While VIRT is way up for us from when we bought it for our real money portfolio at High Yield Investor, it remains an attractive pick for portfolio insurance. It is essentially a way of owning the S&P Volatility Index (VIX) but with the bonus of receiving a nice quarterly dividend and steady growth via organic growth initiatives, occasional strategic acquisitions, and share buybacks. VIRT remains firmly in BUY territory, and we plan to continue holding it as a nice portfolio diversifier.

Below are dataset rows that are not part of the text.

theorem State.judgeLane_of_broken (hclean : CleanChunk l f) (h : ¬ WholeChunk l f) : ∃ cause, s.judgeLane l f aux = s.failLane l cause := by
  obtain ⟨hlane, hseal⟩ := hclean
  unfold judgeLane
  dsimp only
  rw [if_neg (by simp [hlane, hseal])]
  split
  · exact ⟨3, rfl⟩
  split
  · exact ⟨2, rfl⟩
  split
  · exact ⟨1, rfl⟩
  next hshort hlong hcheck =>
    simp only [Bool.or_eq_true, decide_eq_true_eq, Bool.not_eq_true', not_or, Bool.not_eq_false, Bool.and_eq_true, not_and] at hlong hcheck
    refine absurd ⟨by omega, by omega, hlong.2, not_not.mp hcheck.1, ?_⟩ h
    cases hmove : l.isMove with
    | true => exact .inl rfl
    | false => exact .inr (by simpa using hcheck.2 hmove)

/-- A whole chunk passes every check; who owns its lane says what becomes of it. -/
theorem State.judgeLane_of_whole (hclean : CleanChunk l f) (h : WholeChunk l f) : s.judgeLane l f aux =
    match l.owner with
    | some (c, fid) => (match s.collAt c fid with
       | some k => (match sealMismatch k f with
          | some o => s.failOwner l { status := 0x12, detail := BitVec.ofNat 32 o }
          | none => (s.withTrimmed l (le f 12 4)).confirmLane (l.trimmed (le f 12 4)) f aux)
       | none => s.dropLane l)
    | none => (s.withTrimmed l (le f 12 4)).confirmLane (l.trimmed (le f 12 4)) f aux := by
  obtain ⟨hlane, hseal⟩ := hclean
  obtain ⟨hlo, hhi, hgaps, hcrc, hepoch⟩ := h
  have hcheck : ¬ ((crc32c (l.bytes.take (le f 12 4))).toNat ≠ le f 16 4 || (!l.isMove && le f 8 4 ≠ l.epoch)) = true := by
    rcases hepoch with h | h <;> simp [hcrc, h]
  refine (if_neg (by simp [hlane, hseal])).trans ((if_neg (by omega)).trans ((if_neg ?_).trans ((if_neg (by simpa using hcheck)).trans ?_)))
  · rw [hgaps]
    simp
    omega
  · rfl

theorem State.judgeLane_confirms_free (hclean : CleanChunk l f) (h : WholeChunk l f) (howner : l.owner = none) :
    s.judgeLane l f aux = (s.withTrimmed l (le f 12 4)).confirmLane (l.trimmed (le f 12 4)) f aux := by
  rw [judgeLane_of_whole hclean h, howner]

theorem State.judgeLane_confirms_owned {c fid : Nat} {k : Coll} (hclean : CleanChunk l f) (h : WholeChunk l f) (howner : l.owner = some (c, fid))
    (hat : s.collAt c fid = some k) (hsame : sealMismatch k f = none) :
    s.judgeLane l f aux = (s.withTrimmed l (le f 12 4)).confirmLane (l.trimmed (le f 12 4)) f aux := by
  rw [judgeLane_of_whole hclean h, howner]
  dsimp only
  rw [hat]
  dsimp only
  rw [hsame]

theorem State.judgeLane_mismatch {c fid o : Nat} {k : Coll} (hclean : CleanChunk l f) (h : WholeChunk l f) (howner : l.owner = some (c, fid))
    (hat : s.collAt c fid = some k) (hother : sealMismatch k f = some o) :
    s.judgeLane l f aux = ((s.dropLane l).failFlight c fid { status := 0x12, detail := BitVec.ofNat 32 o }).settle c := by
  rw [judgeLane_of_whole hclean h, howner]
  dsimp only
  rw [hat]
  dsimp only
  rw [hother]
  dsimp only
  rw [failOwner, howner]

end Judge

/-! ## A seal arrives (R287, R367) -/

theorem State.returnCredits_port_vc3 (s : State) (p vc n q : Nat) : ((s.returnCredits p vc n).port q).vc3 = (s.port q).vc3 := by
  obtain ⟨l, h⟩ := s.returnCredits_port p vc n q
  rw [h]

theorem State.port_of_laneAt {s : State} {p flow chunk formedBy seq : Nat} {isMove : Bool} {l : Lane}
    (h : s.laneAt p flow isMove chunk formedBy seq = some l) : l.port = p := by simpa using List.find?_some h

section Seal
variable {s : State} {p : Fin 36} {f : List Byte} {aux : ChunkAux} {g : Lane} (hg : ghostLane p.val f s.engineId = g)
  (hup : (s.port p.val).state = .up) (ha : s.asleep = false) (hready : s.isReady = true)
include hg hup ha hready

theorem exec_sealReceived : exec (.sealReceived p f aux) s =
    match s.laneAt p.val g.flow g.isMove g.chunk g.formedBy g.seq with
    | none => .next ((s.returnCredits p.val 0 1).sealAlone g)
    | some l =>
      if s.genDiffers l.isMove l.flow g.gen (l.dest == s.engineId) then .next (((s.returnCredits p.val 0 1).dropLane l).wrongGen l.flow)
      else if !l.isMove && l.dest == s.engineId && l.owner.isNone then .next ((s.returnCredits p.val 0 1).keepSealed l f aux)
      else .next ((s.returnCredits p.val 0 1).judgeLane l f aux) := by
  subst hg
  change execSealReceived p f aux s = _
  unfold execSealReceived
  rw [State.fabricIn_of_awake ha]
  dsimp only
  rw [if_neg (by simp [State.portUp_of_up hup]), if_neg (by simp [hready]), if_neg (by simp [hup])]
  rfl
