-- ==== Sys2Proof/Machine/Step.lean ====
section
/-! DEFINITION. One step of the machine: the next stimulus, taken whole (R5, R67, R69). -/

namespace Sys2Proof.Machine

/-- One step of whichever agent acts next (R5, R69). -/
def step (s : State) : Host.Outcome State Fault Refusal := takeNext s

/-- `s` with the operation word `w` of `nbits` bits as what happens next. -/
def State.withFetchWord (s : State) (nbits w : Nat) : State := placeWord (BitVec.ofNat 32 (w % 2 ^ nbits)) s

end Sys2Proof.Machine
end

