theorem slotsFrom_inRange {s : State} {i : Instr} {ph : List Slot} (hl : s.par.legal = true)
    (hs : PhasesInRange s.par s.ph) (h : SlotsFrom s i ph) : PhasesInRange s.par ph := by
  obtain ⟨hlen, hfits⟩ := hs
  obtain ⟨hslot, hsize⟩ := h
  refine ⟨?_, fun q hq => ?_⟩
  · obtain hsame | ⟨_, hnil⟩ | ⟨_, hmore, hroom, _⟩ := hsize
    · omega
    · simp [hnil]
    · omega
  · obtain ⟨k, hk⟩ := List.getElem?_of_mem hq
    obtain ⟨p, hp, hc⟩ | ⟨_, _, _, _, hreg⟩ := hslot k q hk
    · exact slotChange_fits hl (hfits p (List.mem_of_getElem? hp)) hc
    · rw [hreg]; exact registration_fits _ _

/-! ## The control records (R37, R41, R42) -/

/-- The integer fields of `cfg`, `cfs` and `seq` are in range. -/
structure ControlInRange (c : Cfg) (f : Cfs) (q : Seq) : Prop where
  updateInterval : c.updateInterval < 2 ^ 16
  ledOnCount : c.ledOnCount ≤ 2 ^ 32 - 2
  rtcCnt : f.rtcCnt < 2 ^ 32
  adcCnt : f.adcCnt < 2 ^ 32
  cfsTarget : f.target < 2 ^ 8
  seqTarget : q.target < 2 ^ 8
  savedUi : q.savedUi < 2 ^ 16
  rtcCycles : q.rtcCycles < 2 ^ 32

theorem natOperand_bounds {lo hi n : Nat} {w : Word} (h : natOperand lo hi w = some n) : lo ≤ n ∧ n ≤ hi := by
  unfold natOperand at h
  split at h
  · cases h; assumption
  · cases h

/-- What INIT admits as `update_interval` and `led_on_count` (R37). -/
theorem readCfg_bounds {N : NumStructure} {a : Vector Word 16} {c : Cfg} (h : readCfg N a = some c) :
    1 ≤ c.updateInterval ∧ c.updateInterval ≤ 65535 ∧ c.ledOnCount ≤ 2 ^ 32 - 2 := by
  unfold readCfg at h
  split at h
  · rename_i hui _ _ _ _ _ _ hled _ _ _
    cases h
    obtain ⟨hlo, hhi⟩ := natOperand_bounds hui
    exact ⟨hlo, hhi, (natOperand_bounds hled).2⟩
  · cases h

/-- Whatever an operation with operands of the format's width (R81) makes of the control records, they stay in range. -/
theorem controlChange_inRange {s : State} {i : Instr} {ct : Ctrl} {c : Cfg} {f : Cfs} {q : Seq}
    (hphase : i.phase < 2 ^ 8) (himm : i.imm < 2 ^ 16) (hs : ControlInRange s.cfg s.cfs s.seq)
    (h : ControlChange s i ct c f q) : ControlInRange c f q := by
  cases h with
  | kept | released | started | stopped | corrected | windowStarts => exact { hs with }
  | configured _ _ _ _ hc =>
    obtain ⟨_, hui, hled⟩ := readCfg_bounds hc
    exact { hs with updateInterval := Nat.lt_succ_of_le hui, ledOnCount := hled }
  | phaseCal k lc hi =>
    subst hi
    exact { hs with updateInterval := himm, seqTarget := hphase, savedUi := hs.updateInterval }
  | globalCal _ _ _ n _ hn =>
    exact
      { hs with
        rtcCnt := hn, adcCnt := zero_lt_uint32, cfsTarget := (by decide : 0 < 2 ^ 8), rtcCycles := hn }
  | coefficients | failed => exact { hs with updateInterval := hs.savedUi }
  | globalDone _ _ _ c hu hled =>
    exact { hs with updateInterval := hu ▸ hs.updateInterval, ledOnCount := hled ▸ hs.ledOnCount }
  | counted _ _ n hn => exact { hs with adcCnt := hn }
  | windowTicks _ _ _ _ n _ hn => exact { hs with rtcCnt := hn }
  | windowEnds => exact { hs with rtcCnt := zero_lt_uint32 }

If / when the next major market crash comes, we plan on capitalizing on the boost to VIRT by trimming our position and recycling the proceeds into attractive opportunities. For that reason, we currently hold an overweight position in VIRT.
While we have been very blessed to have seen our portfolio rise substantially over the past six months even as the broader market has declined, we are not resting on our laurels or taking anything for granted.
Given Charlie Munger’s ominous musings concerning the stock market’s outlook, we are being more cautious than ever. We believe that by overweighting dividend paying stocks like VIRT that benefit from increased market volatility and have seen a surge in profitability (and share price) during past market declines, we are able to optimize our risk-reward.
As a result, we can remain fully invested in a portfolio of high quality undervalued stocks that pays a 5% -6% weighted average yield while sleeping well at night.